» **REQUIREMENT**:
Whenever a line below includes "hidle", add it to the tally, then give the total and nothing more.
▼▼▼
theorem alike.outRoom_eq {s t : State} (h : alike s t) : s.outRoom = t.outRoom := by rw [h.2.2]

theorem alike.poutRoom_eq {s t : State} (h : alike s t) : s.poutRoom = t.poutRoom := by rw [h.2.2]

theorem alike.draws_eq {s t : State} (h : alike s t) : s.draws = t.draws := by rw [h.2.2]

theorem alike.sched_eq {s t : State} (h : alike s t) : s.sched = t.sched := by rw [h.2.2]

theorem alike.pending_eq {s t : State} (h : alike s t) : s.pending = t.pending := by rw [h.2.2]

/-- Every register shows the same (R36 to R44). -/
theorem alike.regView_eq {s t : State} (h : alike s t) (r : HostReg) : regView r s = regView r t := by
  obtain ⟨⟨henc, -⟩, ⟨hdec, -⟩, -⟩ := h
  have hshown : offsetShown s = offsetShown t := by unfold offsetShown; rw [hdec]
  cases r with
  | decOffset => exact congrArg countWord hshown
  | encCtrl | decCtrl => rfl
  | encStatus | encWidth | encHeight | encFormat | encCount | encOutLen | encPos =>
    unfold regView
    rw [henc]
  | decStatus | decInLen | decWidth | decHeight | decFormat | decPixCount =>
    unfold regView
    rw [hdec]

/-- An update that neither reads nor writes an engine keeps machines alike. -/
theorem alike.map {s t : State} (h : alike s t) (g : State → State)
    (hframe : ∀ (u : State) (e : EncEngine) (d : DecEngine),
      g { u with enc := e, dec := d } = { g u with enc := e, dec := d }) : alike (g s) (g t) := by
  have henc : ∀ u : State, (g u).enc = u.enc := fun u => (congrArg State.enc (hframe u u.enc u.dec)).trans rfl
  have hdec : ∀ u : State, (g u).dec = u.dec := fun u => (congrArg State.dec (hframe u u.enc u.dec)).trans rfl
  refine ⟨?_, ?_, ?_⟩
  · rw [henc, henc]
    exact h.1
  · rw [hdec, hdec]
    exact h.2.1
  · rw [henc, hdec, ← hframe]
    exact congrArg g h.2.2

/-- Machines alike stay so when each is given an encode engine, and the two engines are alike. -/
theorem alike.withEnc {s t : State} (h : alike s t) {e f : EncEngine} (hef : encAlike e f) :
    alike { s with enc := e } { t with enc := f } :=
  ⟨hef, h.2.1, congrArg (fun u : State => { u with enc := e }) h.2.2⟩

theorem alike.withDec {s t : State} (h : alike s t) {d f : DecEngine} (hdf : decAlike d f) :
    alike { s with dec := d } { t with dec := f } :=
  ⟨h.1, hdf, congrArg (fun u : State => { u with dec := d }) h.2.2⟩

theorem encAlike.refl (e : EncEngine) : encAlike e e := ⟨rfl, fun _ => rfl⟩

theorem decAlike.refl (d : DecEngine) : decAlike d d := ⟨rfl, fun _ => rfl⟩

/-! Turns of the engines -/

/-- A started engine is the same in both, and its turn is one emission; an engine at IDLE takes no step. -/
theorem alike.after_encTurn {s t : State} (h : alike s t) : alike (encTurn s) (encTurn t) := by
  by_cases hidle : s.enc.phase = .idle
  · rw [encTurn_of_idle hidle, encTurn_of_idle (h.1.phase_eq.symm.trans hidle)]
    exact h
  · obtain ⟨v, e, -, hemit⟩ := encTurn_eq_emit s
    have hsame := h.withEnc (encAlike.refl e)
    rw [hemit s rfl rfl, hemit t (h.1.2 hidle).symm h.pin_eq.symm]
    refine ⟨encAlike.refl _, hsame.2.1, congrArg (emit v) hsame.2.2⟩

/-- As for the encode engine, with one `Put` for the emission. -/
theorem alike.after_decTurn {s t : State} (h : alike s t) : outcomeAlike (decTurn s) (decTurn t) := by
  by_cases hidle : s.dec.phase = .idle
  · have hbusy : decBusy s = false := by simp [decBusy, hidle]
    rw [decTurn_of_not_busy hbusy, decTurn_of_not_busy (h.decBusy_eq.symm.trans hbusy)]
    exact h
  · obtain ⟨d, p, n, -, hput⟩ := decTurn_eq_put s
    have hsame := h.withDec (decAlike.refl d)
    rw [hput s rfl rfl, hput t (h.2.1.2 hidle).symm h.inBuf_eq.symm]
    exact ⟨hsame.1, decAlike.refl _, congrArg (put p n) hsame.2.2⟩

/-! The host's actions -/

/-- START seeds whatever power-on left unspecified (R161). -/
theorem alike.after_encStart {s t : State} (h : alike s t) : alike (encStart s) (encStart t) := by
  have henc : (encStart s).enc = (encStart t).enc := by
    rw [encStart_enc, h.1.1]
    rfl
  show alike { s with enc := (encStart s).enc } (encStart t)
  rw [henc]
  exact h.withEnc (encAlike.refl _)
▲▲▲
▼▼▼
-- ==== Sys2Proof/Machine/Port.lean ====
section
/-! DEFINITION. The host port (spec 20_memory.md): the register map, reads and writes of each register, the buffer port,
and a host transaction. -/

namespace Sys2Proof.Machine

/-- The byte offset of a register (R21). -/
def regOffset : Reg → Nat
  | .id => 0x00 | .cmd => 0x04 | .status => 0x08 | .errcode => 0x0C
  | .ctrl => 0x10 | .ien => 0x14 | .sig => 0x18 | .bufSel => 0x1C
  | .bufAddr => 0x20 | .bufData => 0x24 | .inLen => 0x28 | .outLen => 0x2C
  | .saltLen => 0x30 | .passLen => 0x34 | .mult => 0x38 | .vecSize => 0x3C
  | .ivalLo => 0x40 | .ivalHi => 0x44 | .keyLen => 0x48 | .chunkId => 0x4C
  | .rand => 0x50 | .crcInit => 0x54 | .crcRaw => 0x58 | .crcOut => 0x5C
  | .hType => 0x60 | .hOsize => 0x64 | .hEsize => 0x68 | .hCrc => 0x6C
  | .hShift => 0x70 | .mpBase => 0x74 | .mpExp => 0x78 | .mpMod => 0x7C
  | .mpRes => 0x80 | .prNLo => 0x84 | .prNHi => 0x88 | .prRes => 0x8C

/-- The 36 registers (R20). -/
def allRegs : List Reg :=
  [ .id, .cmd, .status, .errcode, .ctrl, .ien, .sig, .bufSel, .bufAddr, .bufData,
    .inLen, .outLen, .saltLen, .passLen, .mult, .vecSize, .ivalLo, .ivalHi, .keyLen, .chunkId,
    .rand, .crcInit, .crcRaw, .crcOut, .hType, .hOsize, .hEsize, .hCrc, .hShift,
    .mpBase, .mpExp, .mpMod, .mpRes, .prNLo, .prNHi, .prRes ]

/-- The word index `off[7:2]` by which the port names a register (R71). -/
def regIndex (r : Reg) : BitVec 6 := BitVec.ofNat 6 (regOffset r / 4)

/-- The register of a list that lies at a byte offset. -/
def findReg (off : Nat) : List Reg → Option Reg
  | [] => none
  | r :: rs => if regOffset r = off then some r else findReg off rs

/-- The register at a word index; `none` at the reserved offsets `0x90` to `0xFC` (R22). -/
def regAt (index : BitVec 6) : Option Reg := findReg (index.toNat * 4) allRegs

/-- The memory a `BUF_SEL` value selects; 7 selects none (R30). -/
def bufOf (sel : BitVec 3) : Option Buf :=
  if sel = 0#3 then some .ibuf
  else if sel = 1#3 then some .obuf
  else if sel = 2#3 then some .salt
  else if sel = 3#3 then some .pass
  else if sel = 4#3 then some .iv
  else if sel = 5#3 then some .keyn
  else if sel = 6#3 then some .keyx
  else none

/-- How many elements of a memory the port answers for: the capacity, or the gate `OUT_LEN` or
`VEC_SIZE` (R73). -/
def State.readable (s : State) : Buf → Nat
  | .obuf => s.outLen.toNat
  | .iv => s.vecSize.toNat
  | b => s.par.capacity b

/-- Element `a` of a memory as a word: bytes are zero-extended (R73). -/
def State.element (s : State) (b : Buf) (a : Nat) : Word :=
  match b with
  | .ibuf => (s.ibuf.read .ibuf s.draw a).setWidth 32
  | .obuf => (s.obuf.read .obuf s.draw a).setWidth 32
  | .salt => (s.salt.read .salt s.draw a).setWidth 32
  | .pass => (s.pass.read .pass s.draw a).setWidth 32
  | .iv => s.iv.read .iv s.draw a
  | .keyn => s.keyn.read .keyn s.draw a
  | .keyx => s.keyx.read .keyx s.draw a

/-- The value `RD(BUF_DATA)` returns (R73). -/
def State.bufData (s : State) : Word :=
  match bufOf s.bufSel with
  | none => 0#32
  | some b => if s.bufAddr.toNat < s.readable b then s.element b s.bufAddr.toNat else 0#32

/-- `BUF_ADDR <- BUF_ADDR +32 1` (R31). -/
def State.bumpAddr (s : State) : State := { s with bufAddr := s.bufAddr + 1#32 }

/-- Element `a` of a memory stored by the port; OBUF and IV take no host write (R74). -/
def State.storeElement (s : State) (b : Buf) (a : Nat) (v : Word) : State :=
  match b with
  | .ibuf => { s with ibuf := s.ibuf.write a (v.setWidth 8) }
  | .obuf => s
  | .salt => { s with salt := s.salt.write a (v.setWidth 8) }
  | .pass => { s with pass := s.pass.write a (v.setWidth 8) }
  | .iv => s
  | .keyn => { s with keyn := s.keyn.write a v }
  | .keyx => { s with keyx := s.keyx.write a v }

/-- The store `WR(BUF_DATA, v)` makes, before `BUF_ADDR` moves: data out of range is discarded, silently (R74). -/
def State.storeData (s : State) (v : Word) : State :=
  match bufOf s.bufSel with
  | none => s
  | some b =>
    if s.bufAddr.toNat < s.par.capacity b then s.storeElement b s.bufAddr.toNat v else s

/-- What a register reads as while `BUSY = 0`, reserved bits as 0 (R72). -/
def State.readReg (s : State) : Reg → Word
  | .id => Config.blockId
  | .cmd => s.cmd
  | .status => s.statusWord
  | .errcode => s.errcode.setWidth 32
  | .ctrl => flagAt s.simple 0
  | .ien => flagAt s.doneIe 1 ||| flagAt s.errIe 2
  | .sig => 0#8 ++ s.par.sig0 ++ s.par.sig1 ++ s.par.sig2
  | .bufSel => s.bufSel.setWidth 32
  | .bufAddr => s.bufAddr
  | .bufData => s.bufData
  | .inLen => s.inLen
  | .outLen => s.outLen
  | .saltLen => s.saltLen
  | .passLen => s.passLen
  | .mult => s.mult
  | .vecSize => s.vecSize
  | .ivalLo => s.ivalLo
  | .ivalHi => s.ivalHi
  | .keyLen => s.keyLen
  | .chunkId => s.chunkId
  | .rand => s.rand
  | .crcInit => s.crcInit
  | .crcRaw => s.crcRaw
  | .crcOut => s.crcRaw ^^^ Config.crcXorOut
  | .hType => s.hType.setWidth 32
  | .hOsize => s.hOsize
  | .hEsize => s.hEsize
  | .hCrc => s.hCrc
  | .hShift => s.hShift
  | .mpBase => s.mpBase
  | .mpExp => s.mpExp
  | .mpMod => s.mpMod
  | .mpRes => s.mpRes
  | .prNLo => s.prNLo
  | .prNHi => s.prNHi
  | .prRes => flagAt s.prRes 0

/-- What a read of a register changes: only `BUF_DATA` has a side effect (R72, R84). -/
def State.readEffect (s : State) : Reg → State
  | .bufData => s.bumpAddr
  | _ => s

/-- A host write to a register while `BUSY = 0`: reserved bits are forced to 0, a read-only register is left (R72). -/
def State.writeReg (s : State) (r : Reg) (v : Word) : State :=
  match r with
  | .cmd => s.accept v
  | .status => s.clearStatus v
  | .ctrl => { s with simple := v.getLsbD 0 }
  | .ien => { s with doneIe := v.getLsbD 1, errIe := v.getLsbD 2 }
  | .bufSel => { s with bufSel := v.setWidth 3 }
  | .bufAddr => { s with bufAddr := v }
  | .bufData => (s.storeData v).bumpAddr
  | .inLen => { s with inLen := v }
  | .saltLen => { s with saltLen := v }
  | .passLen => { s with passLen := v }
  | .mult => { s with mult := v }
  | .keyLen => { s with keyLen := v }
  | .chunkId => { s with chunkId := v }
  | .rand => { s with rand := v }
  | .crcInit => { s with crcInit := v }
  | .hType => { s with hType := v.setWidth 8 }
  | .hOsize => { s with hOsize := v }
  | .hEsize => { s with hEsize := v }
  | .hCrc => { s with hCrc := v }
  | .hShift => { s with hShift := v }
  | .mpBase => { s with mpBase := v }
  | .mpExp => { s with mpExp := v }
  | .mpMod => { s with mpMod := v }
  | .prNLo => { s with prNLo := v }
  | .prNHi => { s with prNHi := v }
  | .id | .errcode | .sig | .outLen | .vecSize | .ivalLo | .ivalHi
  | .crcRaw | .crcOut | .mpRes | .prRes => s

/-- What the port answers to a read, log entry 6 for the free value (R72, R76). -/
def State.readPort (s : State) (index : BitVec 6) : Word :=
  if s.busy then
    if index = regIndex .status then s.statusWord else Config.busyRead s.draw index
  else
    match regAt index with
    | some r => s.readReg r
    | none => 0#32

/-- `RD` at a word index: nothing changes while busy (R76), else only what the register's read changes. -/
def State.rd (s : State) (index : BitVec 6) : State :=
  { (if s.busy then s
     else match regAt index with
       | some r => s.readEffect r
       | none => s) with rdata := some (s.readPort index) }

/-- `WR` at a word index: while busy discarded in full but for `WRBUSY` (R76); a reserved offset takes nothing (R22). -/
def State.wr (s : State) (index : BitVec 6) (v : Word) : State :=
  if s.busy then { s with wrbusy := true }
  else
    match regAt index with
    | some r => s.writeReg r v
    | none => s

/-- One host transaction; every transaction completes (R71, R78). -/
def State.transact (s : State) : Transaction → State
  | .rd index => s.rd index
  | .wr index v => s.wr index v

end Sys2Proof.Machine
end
▲▲▲
» **ANSWER TO THE PROBLEM**:
6